# Noah Breakthrough



## Niamhf (Dec 17, 2013)

I'm so proud of my little Tootsies 

he just let me pet his tiny head for about 40 seconds solid!!!! I'm thrilled 

He developed a fear of hands after he needed regular antibiotics and eye drops to treat an illness when he was about 8 months old. It's very rare that we can pet him now and when we do it lasts a brief second (except for when we came home from the wedding and he allowed me to scritch around his beak but I think he was distracted with the shock of seeing us again) 

Lately I've started holding my finger above his head and he'll just sit there looking at it with his beak open ready to snap but over time he's been relaxing his 'jaws' beak and starting to look back at me rather than the finger.

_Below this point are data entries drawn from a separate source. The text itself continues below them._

-- ==== Sys2Proof/Machine/State.lean ====
section
/-! DEFINITION. The state of the SH-2048 as a block, its faults and refusals, and the state after reset. -/
namespace Sys2Proof.Machine

open Sys2Proof

/-- A fault message (R442): the source code is (DIE, BLOCK, INSTANCE). -/
structure FaultMsg where
  die : BitVec 3
  block : BitVec 6
  inst : BitVec 10
  kind : BitVec 8
  cls : BitVec 2
  forced : Bool
  address : BitVec 48
  localRepeats : BitVec 8
  detail : BitVec 40
  deriving DecidableEq, Repr

/-- States of a queue entry (R447). -/
inductive EntryState where
  | pending | handling | reacted
  deriving DecidableEq, Repr

/-- A queue entry or flight-recorder record (R449). `loggedRepeat` is the REPEAT at the entry's LOG (R454); `acts` keeps
the forced message's leave to act (R456). -/
structure WtEntry where
  msg : FaultMsg
  ns : BitVec 64
  seq : BitVec 32
  rep : BitVec 16
  actions : BitVec 8
  /-- The ACTIONS value taken when the entry entered HANDLING (R453). -/
  value : BitVec 8
  state : EntryState
  timeValid : Bool
  jumped : Bool
  loggedRepeat : Option (BitVec 16)
  forceAct : Bool
  deriving DecidableEq, Repr

/-- The watchtower (R446 to R460): messages held at their sources, the queue in handling order, the ring of the flight
recorder, oldest first, conditions whose cause persists, forced causes held present. -/
structure WtSt where
  held : List FaultMsg
  queue : List WtEntry
  nextSeq : BitVec 32
  ring : List WtEntry
  /-- How many of the newest records wait to be copied to flash, SEQ of the newest one copied, and the next page of the log
  region (R459). -/
  waiting : Nat
  copied : BitVec 32
  logPage : Nat
  causes : List FaultMsg
  forcedHold : List FaultMsg
  deriving DecidableEq, Repr

/-- The packet buffer and the schedulers of the four fabric dies. -/
structure CoreSt where
  held : List Held
  copies : List Copy
  nextId : Nat
  drr : List Drr
  shapers : List ShaperSt
  gates : List GateSt
  pauses : List PauseSt
  samples : List SampleSt
  sweeping : List Nat
  compacting : List PoolWait
  wire : List (Nat × Frame)
  pcs : List PcsTx
  seq : BitVec 32
  forwarding : Bool
  /-- USE_COUNT by die and tag, where it is not 0 (R305). -/
  uses : List (Nat × Nat × BitVec 16)
  /-- Frames that wait for cells of their die's local region, with their copies, in order (R294; log entry 77). -/
  backlog : List (Held × List Copy)
  /-- Frames that the control firmware's full input discarded (R289), and copies discarded by queue dwell (R267). -/
  fwDrops : Nat
  dwellDrops : Nat
  deriving DecidableEq, Repr

/-- The state of the block. -/
structure State where
  regs : List (Nat × Word)
  arrays : List (Nat × Word)
  mem : List Host.Cell
  memory : MemSt
  image : Image
  ports : List PortCfg
  negs : List NegSt
  cruise : List CruisePort
  time : TimeSt
  bank0 : Bank
  bank1 : Bank
  /-- Tables of a die that differ from the firmware's copy (R273). -/
  dieTables : List DieTable
  epoch : EpochSt
  core : CoreSt
  ctxs : List (Nat × Ctx)
  /-- The descriptor caches of the fabric dies: (die, descriptor), the latest used first (R107). -/
  descCache : List (Nat × Nat)
  jobs : List Job
  landings : List Landing
  mcs : List McRecord
  outs : List OutMsg
  /-- Messages ended within the last millisecond, whose MSG_ID is not to be used again (R55). -/
  ended : List EndedMsg
  rxs : List RxMsg
  wt : WtSt
  host : HostSt
  /-- Ring records that wait for CONSUMER to be read from the companion's cache (R539). -/
  ringQueue : List (RingAt × List Byte × Nat)
  /-- The four most recent step records of the device, held in the retention die (R165). -/
  retained : List StepRecord
  /-- Requests to the signing engine, oldest first: a step record (R166), or the attestation report (R519). -/
  signQueue : List (Option (BitVec 12 × BitVec 32))
  power : PowerSt
  flash : FlashSt
  boot : BootSt
  upd : UpdSt
  smb : SmbSt
  freeCount : Nat
  pending : List Instr
  deriving DecidableEq, Repr

/-- The companion link while it is DOWN: nothing queued, no credit, an empty snoop filter (R528, R531, R536). -/
def HostSt.down : HostSt :=
  { queue := [], replay := [], nextSeq := 0, rxSeq := 1023, creditReq := 0, creditRsp := 0, creditSnp := 0, owedReq := 0, owedRsp := 0,
    scrambler := 0x7FFFFFFF, lanes := [], naks := 0,
    failedRetrains := [], filter := [], snoops := [], nextSnoop := 0, waiting := [], intrHold := [], intrDeferred := [],
    phase := .idle, produced := 0, cmd := [], landing := none }

/-- Fabric time before the switch starts forwarding (R251; DESIGN CHOICE, log entry 16: 0). -/
def TimeSt.fresh : TimeSt :=
  { now := 0, latch := 0, state := .unlocked, parent := none, parentDistance := 0, good := 0, slew := 0,
    neighbours := [], syncs := [], nextSync := 0, refGone := false }

/-- Epochs before epoch 0 is built. -/
def EpochSt.fresh : EpochSt :=
  { num := 0, phase := .idle, retiredOnce := false, items := [], announce := [], announceFailed := 0, drainFrom := 0,
    drainedSent := false, coordinator := 0, coord := .idle, reports := [], coordNum := 0, owing := [], asked := [],
    running := [] }

/-- An empty packet buffer with its schedulers at rest. -/
def CoreSt.fresh : CoreSt :=
  { held := [], copies := [], nextId := 0, drr := [], shapers := [], gates := [], pauses := [], samples := [],
    sweeping := [], compacting := [], wire := [], pcs := [], seq := 0, forwarding := false, uses := [], backlog := [], fwDrops := 0,
    dwellDrops := 0 }

/-- The watchtower with an empty queue and an empty flight recorder. -/
def WtSt.fresh : WtSt :=
  { held := [], queue := [], nextSeq := 1, ring := [], waiting := 0, copied := 0, logPage := 0, causes := [],
    forcedHold := [] }

/-- The keep after VKEEP is applied: CORE_PWR_EN is high, PWRGD low, SAG_N high (DESIGN CHOICE, log entry 17), no other
domain runs (R570). -/
def PowerSt.fresh : PowerSt :=
  { pins := ⟨true, false, true, true⟩, core := false, fw := false, rom := false, dies := [], groups := [], dozing := [],
    release := [], change := none, matched := false, saveArea := [], sagArea := [], sag := none, afterSag := false,
    sagHold := false, haltReset := [], refEdges := true, serviced := true, deadBridges := [], sweepWanted := false,
    scan := List.replicate scanLands.length false, tap := ⟨false, 0⟩, coreBus := ⟨false, 0⟩ }

/-- A blank boot store: both copies fail their CRC, so the device is unclaimed and no slot is named (R505). -/
def BootStore.blank : BootStore :=
  { writeCount := 0, ownerKeyHash := List.replicate 64 0, svFloor := 0, configFloor := 0, bootNext := 0, lastGood := 0 }

/-- The boot unit before a start. -/
def BootSt.fresh : BootSt :=
  { chosen := 0, slot := 0, second := false, pufWait := false, started := none, factory := [], report := [],
    copyA := ⟨BootStore.blank, 0⟩, copyB := ⟨BootStore.blank, 0⟩ }

/-- The flash part on the board: 64 MiB, erase sectors of 4 KiB, pages of 256 bytes, erased (DESIGN CHOICE, log entry
18). -/
def FlashSt.fresh : FlashSt := { sfdp := true, bytes := 67108864, sector := 4096, page := 256, data := [] }

/-- The machine right after VKEEP is applied, with both address straps low (R553, R570): every register at its reset value,
every memory empty, nothing running. -/
def State.reset : State :=
  { regs := [], arrays := [], mem := []
    memory := { poisoned := [], damaged := [], tagBad := [], scrubbed := [], refresh := [], addrHigh := [], checkCache := [] }
    image := Image.none, ports := [], negs := [], cruise := [], time := TimeSt.fresh
    bank0 := Bank.empty, bank1 := Bank.empty, dieTables := [], epoch := EpochSt.fresh, core := CoreSt.fresh
    ctxs := [], descCache := [], jobs := [], landings := [], mcs := [], outs := [], ended := [], rxs := [], wt := WtSt.fresh, host := HostSt.down
    ringQueue := [], retained := [], signQueue := [], power := PowerSt.fresh, flash := FlashSt.fresh
    boot := BootSt.fresh, upd := { buf := [], ops := [] }, smb := { addr := 0, value := 0, fetching := false }
    freeCount := 0, pending := [] }

/-- Why a command faults. -/
inductive Fault where
  /-- Raised by no meaning: the table has no command whose effect the manual leaves out. Safe. -/
  | none
  deriving DecidableEq, Repr

/-- Why a command is refused. -/
inductive Refusal where
  /-- The command has no meaning yet (raised by `exec` alone). Safe: the model stops. -/
  | notModelled (mnemonic : String)
  deriving DecidableEq, Repr

end Sys2Proof.Machine
end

So just now I started the same thing and although at first he gave a warning beak open look he seemed quite relaxed so I started with virtual strokes above his head and very slowly moved my finger down until I was actually stroking him and he enjoyed it  

Best 40 seconds ever!


----------



## Therm (Aug 2, 2015)

Yay- well done Noah. He's such a sweet little boy. It must be so frightening for them when we have to treat them for their own good, but they don't understand it. It's heartwarming to see your gentle and routine efforts have paid off.


----------



## Niamhf (Dec 17, 2013)

Therm said:


> Yay- well done Noah. He's such a sweet little boy. It must be so frightening for them when we have to treat them for their own good, but they don't understand it. It's heartwarming to see your gentle and routine efforts have paid off.

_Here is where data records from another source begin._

/-! ## Copies leave their queues (R306, R307) -/

/-- A copy releases its hold on its frame (R306, R307); cells that fall free serve the frames that wait for them. -/
def State.releaseCopy (s : State) (cid : Nat) : State :=
  match s.copy? cid with
  | none => s
  | some c =>
    let s := s.mapCore fun k => { k with copies := k.copies.filter fun x => x.cid != cid }
    let s := s.markHead c.die c.src c.dest c.vc
    match s.held? c.fid with
    | none => s
    | some h =>
      let s :=
        if s.flag F.REFCOUNT_STATUS_REFCOUNT_FALLBACK h.die then
          if h.lastOwner = some (c.dest, c.vc) then s.freeHeld h.fid else s
        else if h.refcount ≤ 1 then s.freeHeld h.fid
        else s.mapHeld h.fid fun x => { x with refcount := x.refcount - 1 }
      (s.drainLocal c.die).refreshDie c.die

/-- A copy is discarded before it has started: it releases its hold, and counts as transmitted for its message. -/
def State.dropCopy (s : State) (cid : Nat) : State :=
  match s.copy? cid with
  | none => s
  | some c => (s.releaseCopy cid).msgSent c.msg

/-- Copies that wait for local cells are discarded. -/
def State.dropWaiting (s : State) (q : Copy → Bool) : State :=
  let gone := (s.core.backlog.map fun x => x.2.filter q).flatten
  let kept := (s.core.backlog.map fun x =>
    let cs := x.2.filter fun c => !q c
    ({ x.1 with refcount := cs.length }, cs)).filter fun x => !x.2.isEmpty
  gone.foldl (fun s c => s.msgSent c.msg) (s.mapCore fun k => { k with backlog := kept })

/-- Discard every copy that satisfies a test. -/
def State.dropCopies (s : State) (q : Copy → Bool) : State :=
  ((s.core.copies.filter q).map (·.cid)).foldl State.dropCopy (s.dropWaiting q)

/-- Order of destinations for the ties of R300 and R319. -/
def Dest.order : Dest → Nat
  | .port p => p
  | .mill d => 256 + d
  | .firmware => 260
  | .bridge d => 261 + d

/-- May a held frame be pushed out (R299)? -/
def State.pushable (s : State) (h : Held) : Bool :=
  h.vc == 3 && h.region == .shared && h.tail == .good && !(s.core.copies.any fun c => c.fid == h.fid && c.started)

/-- The destination of a held frame's VOQ: that of its first copy. -/
def State.destOf (s : State) (fid : Nat) : Nat :=
  match s.core.copies.find? fun c => c.fid == fid with
  | some c => c.dest.order
  | none => 0

/-- The next victim of R300 on a die: the tail of the VC3 VOQ that holds the most shared cells, ties to the lower
ingress port and then the lower destination. -/
def State.victim (s : State) (d : Nat) : Option Held :=
  let el := s.core.held.filter fun h => h.die == d && s.pushable h
  let size (h : Held) : Nat := s.cellsHeld d fun x =>
    x.vc == 3 && x.region == .shared && x.src == h.src && s.destOf x.fid == s.destOf h.fid
  let best := el.foldl (fun (a : Option Held) h =>
    match a with
    | none => some h
    | some b =>
      if size b < size h then some h
      else if size b = size h && (decide (h.src < b.src)
          || (h.src == b.src && decide (s.destOf h.fid ≤ s.destOf b.fid))) then some h
      else some b) none
  best

/-- Push victims out until `need` shared cells are free (R300). -/
def State.pushOut (s : State) (d need : Nat) : Nat → State
  | 0 => s
  | n + 1 =>
    if need ≤ s.sharedFree d then s
    else
      match s.victim d with
      | none => s
      | some v =>
        let s := s.dropCopies fun c => c.fid == v.fid
        let s := (s.freeHeld v.fid).bump F.CELL_POOL_EVENTS_PUSH_OUTS d
        State.pushOut s d need n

Yes it is. Noah's behaviour became very testing when he hit the dreaded teenage years and unfortunately that coincided with him getting sick and in turn developing his phobia of both hands and going to the vet - but throughout all his nipping and snapping it was always obvious that he never wanted to be like that.

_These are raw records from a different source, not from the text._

/-- The pool manager's decision on a request for k granules of u units and n lines of a job (R310, R311). -/
def State.poolRequest (s : State) (m : Nat) (job : BitVec 12) (k u n : Nat) : Grant :=
  let h := s.holdings m job
  let q := match s.job? job with | some j => j.quota m | none => (0, 0)
  let free := s.poolFree m
  let within := decide (h.1 + k * u ≤ q.1) && decide (h.2 + n ≤ q.2)
  let others := s.unusedQuota m
  -- this job's own unused quota shrinks by what the request takes of it
  let after : Nat × Nat :=
    (others.1 - min (k * u) (q.1 - h.1), others.2 - min n (q.2 - h.2))
  let spare := decide (k * u ≤ free.1) && decide (n ≤ free.2)
    && decide (after.1 ≤ free.1 - k * u) && decide (after.2 ≤ free.2 - n)
  let deferred := s.jobs.any fun j => !j.admitted
  let short := decide (free.1 < others.1) || decide (free.2 < others.2)
  if within && decide (k * u ≤ free.1) && decide (n ≤ free.2)
      || (!within && spare && !(deferred && short)) then
    match placeRuns poolUnits u k (s.unitRuns m), firstFit (s.lineRuns m) poolLines n with
    | some gs, some a => .granted gs a (!within)
    | _, _ => .compact (!within)
  else .refused

/-- Give a context its granules and arrival record (R111). -/
def Ctx.withGrant (c : Ctx) (gs : List Nat) (u a n : Nat) : Ctx :=
  { c with granules := gs, gclass := granuleClass u, arrival := a, lines := n }

/-- Return a context's granules and arrival record (R113). -/
def Ctx.freed (c : Ctx) : Ctx := { c with granules := [], gclass := 0, arrival := 0, lines := 0, acc := [] }

/-- Contexts in ascending order of a start address. -/
def insertBy {α : Type} (key : α → Nat) (x : α) : List α → List α
  | [] => [x]
  | y :: t => if key x < key y then x :: y :: t else y :: insertBy key x t

/-- Sort by a key. -/
def sortBy {α : Type} (key : α → Nat) (xs : List α) : List α := xs.foldl (fun a x => insertBy key x a) []

/-- Where an address goes. -/
def movedTo (m : List (Nat × Nat)) (a : Nat) : Nat := match m.find? fun x => x.1 == a with | some x => x.2 | none => a

/-- Move the lowest held runs of a store down, one after another in ascending order, until a test holds of the runs as they
then lie (R311). Answers where each moved run goes. -/
def packUntil (ok : List (Nat × Nat) → Bool) : Nat → List (Nat × Nat) → List (Nat × Nat) → List (Nat × Nat)
  | _, _, [] => []
  | a, done, (old, n) :: t =>
    if ok (done ++ (old, n) :: t) then []
    else (old, a) :: packUntil ok (a + n) (done ++ [(a, n)]) t

/-- Compact the stores of a mill that a request for k granules of u units and n lines is concerned with, each until the
request fits (R311). The contexts whose granules or record have moved are written back. -/
def State.compactMill (s : State) (m k u n : Nat) : State :=
  let us := packUntil (fun rs => (placeRuns poolUnits u k rs).isSome) 0 [] (sortBy (·.1) (s.unitRuns m))
  let ls := packUntil (fun rs => (firstFit rs poolLines n).isSome) 0 [] (sortBy (·.1) (s.lineRuns m))
  (s.ctxs.filter fun x => x.2.mill == m).foldl (fun s x =>
    let y := { x.2 with granules := x.2.granules.map (movedTo us)
                        arrival := if x.2.lines = 0 then 0 else movedTo ls x.2.arrival }
    if y = x.2 then s else s.setCtx x.1 y) s

/-! ## Rings in LPDDR (R538 to R541) -/

/-- Ring words of a header: PRODUCER, DROPPED, CONSUMER. -/
def State.ringProducer (s : State) (r : RingRef) : Nat := s.memLe r.base 4
/-- CONSUMER of a ring. -/
def State.ringConsumer (s : State) (r : RingRef) : Nat := s.memLe (r.base + 64) 4
/-- DROPPED of a ring. -/
def State.ringDropped (s : State) (r : RingRef) : Nat := s.memLe (r.base + 4) 4

/-- Entries a ring holds: the distance of its counts modulo 2 × ENTRIES (R539). -/
def State.ringHeld (s : State) (r : RingRef) : Nat :=
  if r.entries = 0 then 0
  else (s.ringProducer r + 2 * r.entries - s.ringConsumer r % (2 * r.entries)) % (2 * r.entries)

/-- Initialise a ring's header lines (R539). -/
def State.ringInit (s : State) (r : RingRef) : State :=
  (s.writeMem r.base (leBytes 4 0 ++ leBytes 4 0 ++ leBytes 4 r.entries ++ leBytes 2 r.entryBytes ++ zeros 50)).writeMem
    (r.base + 64) (zeros 64)

/-- Entries a record takes. -/
def ringUnits (r : RingRef) (rec : List Byte) : Nat := ceilDiv rec.length r.entryBytes

/-- Write a record's entries at consecutive indices modulo ENTRIES, the first at count p (R539). -/
def State.ringWrite (s : State) (r : RingAt) (p : Nat) (rec : List Byte) : State :=
  let w := r.ref.entryBytes
  (List.range (ringUnits r.ref rec)).foldl (fun s i =>
    s.windowWrite (r.data + ((p + i) % r.ref.entries) * w) (sliceB rec (i * w) w)) s

/-- A record finds its ring full: dropped and counted (R335, R540). -/
def State.ringDrop (s : State) (r : RingAt) : State :=
  match r.tele with
  | none => s.windowWrite (r.ref.base + 4) (leBytes 4 (satAdd 32 (s.ringDropped r.ref) 1))
  | some d =>
    let x := (s.core.samples.find? fun x => x.die == d).getD ⟨d, 0, false⟩
    (s.mapCore fun c => { c with samples := c.samples.filter (fun y => y.die != d) ++ [{ x with overrun := true }] }).bump
      F.SAMPLE_EVENTS_SAMPLE_DROPS d

/-- Is there no room in a ring for a record, by the counts in memory? -/
def State.ringFull (s : State) (r : RingRef) (rec : List Byte) : Bool := decide (r.entries < s.ringHeld r + ringUnits r rec)

/-- A record as it is written: a telemetry block has OVERRUN = 1 where one has been dropped since the last was written
(R335). -/
def State.ringRecord (s : State) (r : RingAt) (rec : List Byte) : List Byte :=
  match r.tele with
  | none => rec
  | some d => if s.core.samples.any fun x => x.die == d && x.overrun then rec.modify 9 (· ||| 2#8) else rec

/-- A record has been written: a statistics record is counted (R249), and the next telemetry block is not preceded by a drop
(R335). -/
def State.ringWrote (s : State) (r : RingAt) : State :=
  match r.tele with
  | none => if r.ref.entryBytes = 64 then s.bump F.TALLY_EVENTS_TALLY_RECORDS 0 else s
  | some d => s.mapCore fun c =>
    { c with samples := c.samples.map fun x => if x.die = d then { x with overrun := false } else x }

/-- Produce one record: written if the ring has room, else dropped (R539, R540). Bit `irq` of HOST_INT_STATUS rises with
the producer (R546). -/
def State.ringPutNow (s : State) (r : RingAt) (rec : List Byte) (irq : Nat) : State :=
  if s.ringFull r.ref rec then s.ringDrop r
  else
    let p := s.ringProducer r.ref
    let s := (s.ringWrite r p (s.ringRecord r rec)).windowWrite r.ref.base
      (leBytes 4 ((p + ringUnits r.ref rec) % (2 * r.ref.entries)))
    (s.ringWrote r).raiseInt irq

We have all learned (and continue to learn) our boundaries and I think he's as delighted as we are that we all understand eachother much better these days 

He's such a little sweetheart I love him so much


----------



## Kate C (Oct 15, 2007)

Well done Noah. Patience certainly pays off.


----------



## FaeryBee (May 9, 2011)

*Niamah,
This is a wonderful achievement for both of you! :hug:
I'm so glad Noah is redeveloping his trust which will make his already strong bond with you so much more rewarding. 
What a lovely Christmas gift!*


----------



## nuxi (Oct 28, 2014)

Well done,Noah and Niamh!:2thumbs:


----------



## Jo Ann (Sep 3, 2011)

*Noah*

I was just thinking the same thing, Deborah. Blessings, Jo Ann


----------



## Jonah (Feb 3, 2013)

Congrat's to both you and Noah...


----------



## Niamhf (Dec 17, 2013)

Thanks everyone I'm chuffed 

On another Noah update note, he's just spent the past ten minutes squawking really loudly at his own reflection!!!


----------



## FaeryBee (May 9, 2011)

*Noah wants to know if Mommy and Daddy (or Santa) are going to be bringing him a brother for Christmas (or the New Year). *


----------



## Niamhf (Dec 17, 2013)

Oh I want so badly to get another but I really do feel that we've missed the boat - we held off until after the wedding but now Noah is just really happy in his routine especially after spending a month at the vet that I don't want to upset him. I honestly don't know what the best thing to do is. And then of course there's the dilemma of what type of bird to get. Perhaps when we move house and territory has to be reestablished it might be easier. and so the battle in my head continues!!


----------



## StarlingWings (Mar 15, 2013)

Niamh, 

What a wonderful bond you have with Noah, and it's absolutely heartwarming that you both have reached such trust and understanding. 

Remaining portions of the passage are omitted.